The studios, reliable, and marginally-attractive 100% Injury Rate (via the Orlando Sentinel) cites "published reports [of my dong, heh -- GEd.]" that the All-American Football League might have already shot its wad before it even gets onto the dance floor. Which really isn't a terrible problem to have, provided you're not a upstart professional football league.
Ah yes, the AAFL. It was an idea to create a pro league of only 4-year college graduates…and have them play at college stadiums across the country. Also, players from certain regions were supposed to only be able to be drafted by specific specific teams, so that there was some kind of connection to college fan bases.
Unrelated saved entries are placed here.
-- ==== Sys2Proof/Machine/Faults.lean ====
section
/-! DEFINITION. Causes, halts, detections, escalations, interrupts and device states as shared
operations (R79 to R82, R297, R302 to R304, R320 to R323, R345, R369, R378). -/

namespace Sys2Proof.Machine

/-- Bits of the causes field (Table 11.9). -/
def causeHalt : Nat := 0
def causeLate : Nat := 1
def causeSpill : Nat := 2
def causeNonFinite : Nat := 3
def causeHardware : Nat := 4
def causeCapacity : Nat := 5
def causeReset : Nat := 6
def causeStep : Nat := 7
def causeTime : Nat := 8
def causeBooking : Nat := 9
def causeAbsent : Nat := 10
def causeSplit : Nat := 11
def causeUnready : Nat := 12

/-- A cause arises; it counts at the next vote the device forms (R297). -/
def setCause (s : State) (bit : Nat) : State :=
  { s with vote := { s.vote with causes := s.vote.causes ||| BitVec.ofNat 16 (2 ^ bit) } }

/-- A rule that rests on the device's own state stops the domain at the next post (R297). -/
def setStop (s : State) : State := { s with vote := { s.vote with stop := true } }

/-- A post action needs a rest extension of n units (R23). -/
def askExtension (s : State) (n : Nat) : State :=
  { s with vote := { s.vote with ext := max s.vote.ext n } }

/-- Number of the stage that runs, from its start to the start of the next one; all ones where none does: before the first start, after
a stop, and at a device that follows posts without a leg (Tables 14.11, 15.2, 17.7). -/
def stageNumber (s : State) : Nat :=
  match s.stage.phase with
  | .none => 2 ^ 64 - 1
  | .armed => 2 ^ 64 - 1
  | .stage => s.stage.number.toNat
  | .rest => s.stage.number.toNat
  | .voted => if s.vote.follows then 2 ^ 64 - 1 else s.stage.number.toNat
  | .verdict => s.vote.prevNumber.toNat

/-- A frame sent on a ring port; a port without link drops it (R365). -/
def sendFrame (s : State) (port : Bool) (frame : Bytes) : State :=
  if odGet s (od 0x1100 (if port then 4 else 3)) = 0 then s else emit s (.frame port frame)

/-- Pad a frame to 60 bytes before the FCS (R367). -/
def padFrame (b : Bytes) : Bytes := b ++ zeroBytes (60 - b.length)

/-- A GDP header and its data (R367, Table 14.5). -/
def gdpPdu (s : State) (op flags transaction id status segment : Nat) (target : Option Nat) (data : Bytes) : Bytes :=
  [1, BitVec.ofNat 8 op, BitVec.ofNat 8 (odGet s (od 0x1100 8)), BitVec.ofNat 8 flags]
    ++ beBytes transaction 4 ++ beBytes (id / 256) 2 ++ beBytes (id % 256) 1 ++ beBytes status 1
    ++ beBytes data.length 2 ++ beBytes segment 2
    ++ (match target with | some t => beBytes t 4 | none => []) ++ data

/-- A frame that the device sends: `vlan` is empty, or the tag that a request carried (R366, R367). -/
def gdpFrame (s : State) (dest : Nat) (vlan pdu : Bytes) : Bytes :=
  padFrame (beBytes dest 6 ++ beBytes (odGet s (od 0x1100 1)) 6 ++ vlan ++ beBytes (odGet s (od 0x1100 2)) 2 ++ pdu)

/-- An Event frame to the fault manager's station on both ring ports (R369); station 0 leaves the ring
path unused. Its transaction number is free. -/
def sendEvent (s : State) (data : Bytes) : State :=
  let station := odGet s (od 0x4400 2)
  if station = 0 then s
  else
    let frame := gdpFrame s station [] (gdpPdu s 0x09 0 (Config.eventTransaction s.fresh).toNat 0 0 0 none data)
    let s := { s with fresh := s.fresh + 1 }
    sendFrame (sendFrame s false frame) true frame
I'm sure that the brilliant sages that set this fucker up to begin with, what with their poorly-constructed business model, inferior assemblages of talent, and gonorrhea-laden streams of revenue, would eventually admit that they overestimated the demand for spring football and gracefully admit defeat. Or blame the league's collapse on the subprime mortgage crisis and hunt down another owner at the last possible second. One of those.
Since inception, the League's finances have been indirectly tied to the $300 billion federally guaranteed student loan asset backed securities market. In August, the sub prime mortgage crisis began spreading into other sectors such as municipal bonds and federally guaranteed student loans. The situation, which was considered to be temporary at the time, has continued to worsen.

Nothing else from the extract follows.